▶ **Data to process**:
==============================

/-- Presence held for 100 ms sets Present, is recorded and announced, and asks for power with AutoOn (R369). Its loss switches a live slot off
into Dwell (R370). A dwell that has run joins the admission queue or ends Off (R370). The slot at the head of the queue starts when the budget
grants it (R383). Power-good ends the ramp and starts the PERST delay (R371), whose end releases SPn_PERST_N, and an orderly off drops the gate
100 µs after it falls (R370). A falling edge on SPn_ATTN is announced (R377), and a self-test ends with its result (R378). -/
def Obligations.SlotChannelsSwitch : Prop :=
  (∀ (n : SlotId) (s : State), s.slotDie → s.fld slotPresent n.val = 0 →
    exec (.presenceDebounced n) s = .next (
      let s1 := (((s.put slotPresent n.val 1).slotCount n.val 5).slotRecord n.val 1 0).tellSlot n.val (.presence true)
      if s.fld slotAutoOn n.val = 1 then (s1.setSlotRun { s1.slotRun n.val with request := true }).slotTry n.val else s1)) ∧
  (∀ (n : SlotId) (s : State), s.slotDie → s.fld slotPresent n.val = 1 →
    s.slotSt n.val = slWaiting ∨ s.slotSt n.val = slRamping ∨ s.slotSt n.val = slOn ∨ s.slotSt n.val = slRetryWait →
    exec (.presenceLost n) s = .next (
      let s2 := ((((s.put slotPresent n.val 0).slotGateOff n.val).put slotRetryCount n.val 0).put slotLastFault n.val 5).put
        slotState n.val slDwell
      let s3 := s2.setSlotRun { s2.slotRun n.val with request := false, offAt := s.now }
      ((s3.slotCount n.val 5).slotRecord n.val 0 0).tellSlot n.val (.presence false))) ∧
  (∀ (n : SlotId) (s : State), s.slotDie → s.fld slotAttnOut n.val = 0 →
    exec (.attentionRequest n) s = .next ((s.slotCount n.val 6).tellSlot n.val .attention)) ∧
  (∀ (n : SlotId) (s : State), s.slotDie → s.dwellOver n.val → (s.slotRun n.val).gateDue = none → s.slotSt n.val = slDwell →
    exec (.dwellElapsed n) s = .next (
      if (s.slotRun n.val).request && s.fld slotPresent n.val = 1 then s.slotJoin n.val else s.put slotState n.val slOff)) ∧
  (∀ (n : SlotId) (s : State), s.slotDie → s.dwellOver n.val → (s.slotRun n.val).gateDue = none → s.slotSt n.val = slRetryWait →
    s.running → s.fld slotPresent n.val = 1 → 10000 < s.fld slotInputMv n.val →
    exec (.dwellElapsed n) s = .next (s.slotJoin n.val)) ∧
  (∀ (s : State) (n : Nat) (ns : List Nat), s.slots.queue = n :: ns → s.running → s.slotMayStart n →
    exec .slotGrant s = .next (s.slotStart n)) ∧
  (∀ (n : SlotId) (s : State), s.slotDie → s.powerGoodNow n.val → s.slotSt n.val = slRamping →
    exec (.powerGood n) s = .next (((s.put slotPowerGood n.val 1).put slotState n.val slOn).setSlotRun { s.slotRun n.val with
      rampDue := none, perstDue := some (s.now + s.lim slotPerstDelayMs n.val * 1000000), onAt := s.now })) ∧
  (∀ (n : SlotId) (s : State), s.slotDie → s.slotSt n.val = slOn → s.dueNow (s.slotRun n.val).perstDue →
    exec (.perstDelayEnd n) s = .next ((s.slotPin .perst n.val true).setSlotRun { s.slotRun n.val with perstDue := none })) ∧
  (∀ (n : SlotId) (s : State), s.slotDie → s.dueNow (s.slotRun n.val).gateDue →
    exec (.orderlyOffGate n) s = .next
      (((s.put slotInLimit n.val 0).slotPin .gate n.val false).setSlotRun { s.slotRun n.val with gateDue := none, offAt := s.now })) ∧
  (∀ (n : SlotId) (pass : Bool) (s : State), s.slotDie → s.fld slotTest n.val = 1 → s.fld slotTestResult n.val = 3 →
    exec (.slotTestEnd n pass) s = .next ((s.put slotTest n.val 0).put slotTestResult n.val (if pass then 1 else 2)))

/-- The fault timer, the breaker and the ramp limit each trip the slot with their own cause (R370, R372, R373). An undervoltage switches it off
without a trip (R374). A slot that has been On for 10 s starts its retries anew (R373). A feed turns off when the bus exceeds its input by 10
mV, blocks out of range and conducts again in range above the bus (R380). Samples are taken and published for all slots and feeds (R382). -/
def Obligations.SlotTripsFeedsAndMeasurements : Prop :=
  (∀ (n : SlotId) (ma : Nat) (s : State), s.slotDie → s.slotLive n.val → s.fld slotInLimit n.val = 0 → s.lim slotLimitMa n.val ≤ ma →
    exec (.currentLimitEnter n ma) s = .next (s.limitEnter n.val)) ∧
  (∀ (n : SlotId) (ma : Nat) (s : State), s.slotDie → s.fld slotInLimit n.val = 1 → ma * 100 < 95 * s.lim slotLimitMa n.val →
    exec (.currentLimitExit n ma) s = .next (
      let s1 := ((s.put slotInLimit n.val 0).put slotFaultTimerRunning n.val 0).setSlotRun { s.slotRun n.val with faultDue := none }
      if s1.slotSt n.val = slOn && s1.powerGoodNow n.val then s1.put slotPowerGood n.val 1 else s1)) ∧
  (∀ (n : SlotId) (s : State), s.slotDie → s.slotLive n.val → s.dueNow (s.slotRun n.val).faultDue →
    exec (.faultTimerExpiry n) s = .next (s.slotTrip n.val 1 0 (s.lim slotFaultTimerUs n.val * 1000))) ∧
  (∀ (n : SlotId) (ma : Nat) (s : State), s.slotDie → s.slotLive n.val →
    s.lim slotLimitMa n.val * s.lim slotBreakerQuarters n.val ≤ 4 * ma →
    exec (.breakerFire n ma) s = .next
      (s.slotTrip n.val 2 ma (s.lim slotLimitMa n.val * s.lim slotBreakerQuarters n.val / 4))) ∧
  (∀ (n : SlotId) (s : State), s.slotDie → s.slotSt n.val = slRamping → s.dueNow (s.slotRun n.val).rampDue →
    exec (.rampLimitTimeout n) s = .next (s.slotTrip n.val 3 0 (s.lim slotRampLimitMs n.val * 1000000))) ∧
  (∀ (n : SlotId) (s : State), s.slotDie → s.slotLive n.val →
    exec (.inputUndervoltage n) s = .next ((((s.slotGateOff n.val).put slotLastFault n.val 4).put slotState n.val slRetryWait).slotRecord
      (s.uvSlot n.val) (s.fld slotInputMv n.val) 9000)) ∧
  (∀ (n : SlotId) (s : State), s.slotDie → s.slotSt n.val = slOn → (s.slotRun n.val).onAt + 10000000000 ≤ s.now →
    exec (.retryCountReset n) s = .next (s.put slotRetryCount n.val 0)) ∧
  (∀ (f : Fin 2) (inMv busMv : Nat) (s : State), s.slotDie → s.feedOn f.val → inMv + 10 ≤ busMv →
    exec (.feedReverseBlock f inMv busMv) s = .next (
      (((s.put feedState f.val 2).addSat feedReverseBlocks f.val 1).slotCount (64 + f.val) 7).raise
        { grade := 0, checker := checkerId 0x17 (64 + f.val), cls := cFeed, sel := f.val, syn0 := busMv - inMv, syn1 := 10, action := 0
          key := 0 })) ∧
  (∀ (f : Fin 2) (inMv : Nat) (s : State), s.slotDie → s.fld feedState f.val = 1 ∨ s.fld feedState f.val = 2 →
    inMv < s.fld feedUvMv f.val ∨ s.fld feedOvMv f.val < inMv →
    exec (.feedInputOutOfRange f inMv) s = .next (s.put feedState f.val 0)) ∧
  (∀ (f : Fin 2) (inMv busMv : Nat) (s : State), s.slotDie → s.fld feedTargetState f.val = 0 → s.fld feedUvMv f.val ≤ inMv →
    inMv ≤ s.fld feedOvMv f.val → busMv < inMv →
    exec (.feedConductionStart f inMv busMv) s = .next (s.put feedState f.val 1)) ∧
  (∀ (xs : List SlotSample) (fs : List FeedSample) (s : State), s.slotDie →
    exec (.measurementSample xs fs) s = .next ((s.slotSamples xs).feedSamples fs)) ∧
  (∀ s : State, s.slotDie →
    exec .measurementPublish s = .next ([0, 1].foldl (fun s f => s.feedPublish f) (allSlots.foldl (fun s n => s.slotPublish n) s)))

/-- A corrupted flit is counted and opens a replay request; a good one acts on the link and is taken in turn (R260). A new replay epoch replays
from the acknowledged flit (R261). A credit timer that runs out takes the link to Held (R268). An error window within its threshold clears
Degraded, and the third over it takes the link down (R269). A retrain event retrains (R270). A drained or timed-out link out of service goes
Down (R272). A failed port is withdrawn, and its unacknowledged packets are re-sent, those on the die first (R139, R141). The oldest entries
spill where spill is granted, and the port throttles where not (R264). -/
def Obligations.QuaylineLinksRunAndFail : Prop :=
  (∀ (p : PortId) (lanes : List (List PamLevel)) (s u : State) (bytes : List Byte) (d : List Byte × List Nat), s.fabricLink p.val →
    s.ql p.val = qlActive → s.lanesFit p.val lanes → s.collect p.val lanes = (u, bytes) → flitDecode bytes = some d → rxFlit bytes = none →
    exec (.flitReceived p lanes) s = .next
      ((((u.monitor p.val true).correctedAll p.val lanes.length d.2).portCount p.val 48 1).openRequest p.val)) ∧
  (∀ (p : PortId) (lanes : List (List PamLevel)) (s u : State) (bytes : List Byte), s.fabricLink p.val → s.ql p.val = qlActive →
    s.lanesFit p.val lanes → s.collect p.val lanes = (u, bytes) → flitDecode bytes = none → rxFlit bytes = none →
    exec (.flitReceived p lanes) s = .next
      ((((u.monitor p.val true).correctedAll p.val lanes.length []).portCount p.val 48 1).openRequest p.val)) ∧
  (∀ (p : PortId) (lanes : List (List PamLevel)) (s u : State) (bytes : List Byte) (d : List Byte × List Nat) (f : RxFlit),
    s.fabricLink p.val → s.ql p.val = qlActive → s.lanesFit p.val lanes → s.collect p.val lanes = (u, bytes) → flitDecode bytes = some d →
    rxFlit bytes = some f → f.typ ≠ 2 →
    (((u.monitor p.val false).correctedAll p.val lanes.length d.2).linkControl p.val f.ctl).ql p.val = qlActive →
    exec (.flitReceived p lanes) s = .next (
      ((((u.monitor p.val false).correctedAll p.val lanes.length d.2).linkControl p.val f.ctl).takeFlit p.val f).linkCmd p.val f.ctl)) ∧
  (∀ (p : PortId) (epoch : Bool) (ack : Nat) (s : State), s.fabricLink p.val → s.ql p.val = qlActive → (s.qlp p.val).actedEpoch ≠ epoch →
    exec (.replayRequestReceived p epoch ack) s = .next ((s.qlAck p.val (ack % 16777216)).startReplay p.val epoch)) ∧
  (∀ (p : PortId) (vc : Fin 13) (s : State) (t : Nat), s.fabricLink p.val → s.ql p.val = qlActive → (s.qlp p.val).frozenFrom = none →
    s.creditWaits p.val vc.val = [t] →
    s.fld qlCreditTimeoutUs p.val * 1000 ≤ s.creditRun p.val (max t (tget 0 (s.qlp p.val).advertised vc.val)) →
    exec (.creditTimeout p vc) s = .next (s.toHeld p.val 0x16)) ∧
  (∀ (p : PortId) (s : State), s.fabricLink p.val → s.ql p.val = qlActive → (s.qlp p.val).ownDegraded →
    16777216 ≤ (s.qlp p.val).declFlits → (s.qlp p.val).errors ≤ s.fld qlErrThreshold p.val →
    exec (.errorWindowEnd p) s = .next
      ((s.setQlp { s.qlp p.val with ownDegraded := false, overRuns := 0, declFlits := 0 }).showDegraded p.val)) ∧
  (∀ (p : PortId) (s u : State), s.fabricLink p.val → s.ql p.val = qlActive → (s.qlp p.val).ownDegraded →
    16777216 ≤ (s.qlp p.val).declFlits → s.fld qlErrThreshold p.val < (s.qlp p.val).errors →
    u = s.setQlp { s.qlp p.val with overRuns := (s.qlp p.val).overRuns + 1, declFlits := (s.qlp p.val).declFlits - 16777216 } →
    ((s.qlp p.val).overRuns < 2 → exec (.errorWindowEnd p) s = .next u) ∧
      (2 ≤ (s.qlp p.val).overRuns → exec (.errorWindowEnd p) s = .next (u.toHeld p.val 0x01))) ∧
  (∀ (p : PortId) (s : State), s.fabricLink p.val → s.ql p.val = qlActive → exec (.fastRetrainStart p) s = .next (s.fastRetrain p.val)) ∧
  (∀ (p : PortId) (s : State) (due : Nat), s.fabricLink p.val → s.ql p.val = qlActive → (s.qlp p.val).drainDue = some due →
    due ≤ s.now ∨ (s.queuedTo p.val = [] ∧ (s.qlp p.val).replay = []) →
    exec (.linkDrainEnd p) s = .next (
      let s1 := s.toDown p.val
      (s1.setQlp { s1.qlp p.val with replay := [], spilled := 0, spillFrom := none }).reenters p.val (s.qlp p.val).replay)) ∧
  (∀ (p : PortId) (s u : State), s.fabricLink p.val → (s.qlp p.val).failure = 1 →
    u = (s.setQlp { s.qlp p.val with failure := 2 }).withdrawPort p.val →
    (u.ql p.val ≠ qlActive → exec (.fabricPortFailure p) s = .next u) ∧
      (u.ql p.val = qlActive → exec (.fabricPortFailure p) s = .next (u.startRestore p.val))) ∧
  (∀ (p : PortId) (s : State), s.fabricLink p.val → (s.qlp p.val).failure = 2 →
    exec (.replayResend p) s = .next ((s.setQlp { s.qlp p.val with failure := 3 }).reenters p.val
      (onDieEntries (s.qlp p.val).spilled (s.qlp p.val).replay))) ∧
  (∀ (p : PortId) (s : State), s.fabricLink p.val → (s.qlp p.val).failure = 3 → s.ql p.val = qlActive →
    exec (.spilledResend p) s = .next (
      let r := s.qlp p.val
      let s1 := (List.range (r.spilled / 16)).foldl (fun (s : State) i => s.sdramAccess .spill (65536 * p.val + 16 * i) false) s
      (s1.setQlp { r with failure := 0 }).reenters p.val (spilledEntries r.spilled r.replay))) ∧
  (∀ (p : PortId) (s : State), s.running → s.role p.val = roleFabric → s.lane0 p.val = p.val → s.fld portSpillEnable p.val = 1 →
    s.ql p.val = qlActive → s.onDie p.val ≤ (s.qlp p.val).outstanding - (s.qlp p.val).spilled → s.spillGranted p.val → s.spillTurn →
    exec (.replaySpill p) s = .next (
      let r := s.qlp p.val
      ((s.setQlp { r with
        spilled := r.spilled + 16, throttled := false
        spillFrom := match r.spillFrom with | some t => some t | none => some s.now }).served true).sdramAccess .spill
          (65536 * p.val + r.spilled) true)) ∧
  (∀ (p : PortId) (s : State), s.running → s.role p.val = roleFabric → s.lane0 p.val = p.val → s.fld portSpillEnable p.val = 1 →
    s.ql p.val = qlActive → s.onDie p.val ≤ (s.qlp p.val).outstanding - (s.qlp p.val).spilled → s.spillGranted p.val = false →
    (s.qlp p.val).throttled = false →
    exec (.replaySpill p) s = .next ((s.setQlp { s.qlp p.val with throttled := true }).portCount p.val 130 1))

==============================

▶ **Work order**: Above are the records; copy exactly the lines from the line with "let s1 := (((s.put" through the line with "slotState n.val slDwell", both included.

▶ **Result of the exercise**:
      let s1 := (((s.put slotPresent n.val 1).slotCount n.val 5).slotRecord n.val 1 0).tellSlot n.val (.presence true)
      if s.fld slotAutoOn n.val = 1 then (s1.setSlotRun { s1.slotRun n.val with request := true }).slotTry n.val else s1)) ∧
  (∀ (n : SlotId) (s : State), s.slotDie → s.fld slotPresent n.val = 1 →
    s.slotSt n.val = slWaiting ∨ s.slotSt n.val = slRamping ∨ s.slotSt n.val = slOn ∨ s.slotSt n.val = slRetryWait →
    exec (.presenceLost n) s = .next (
      let s2 := ((((s.put slotPresent n.val 0).slotGateOff n.val).put slotRetryCount n.val 0).put slotLastFault n.val 5).put
        slotState n.val slDwell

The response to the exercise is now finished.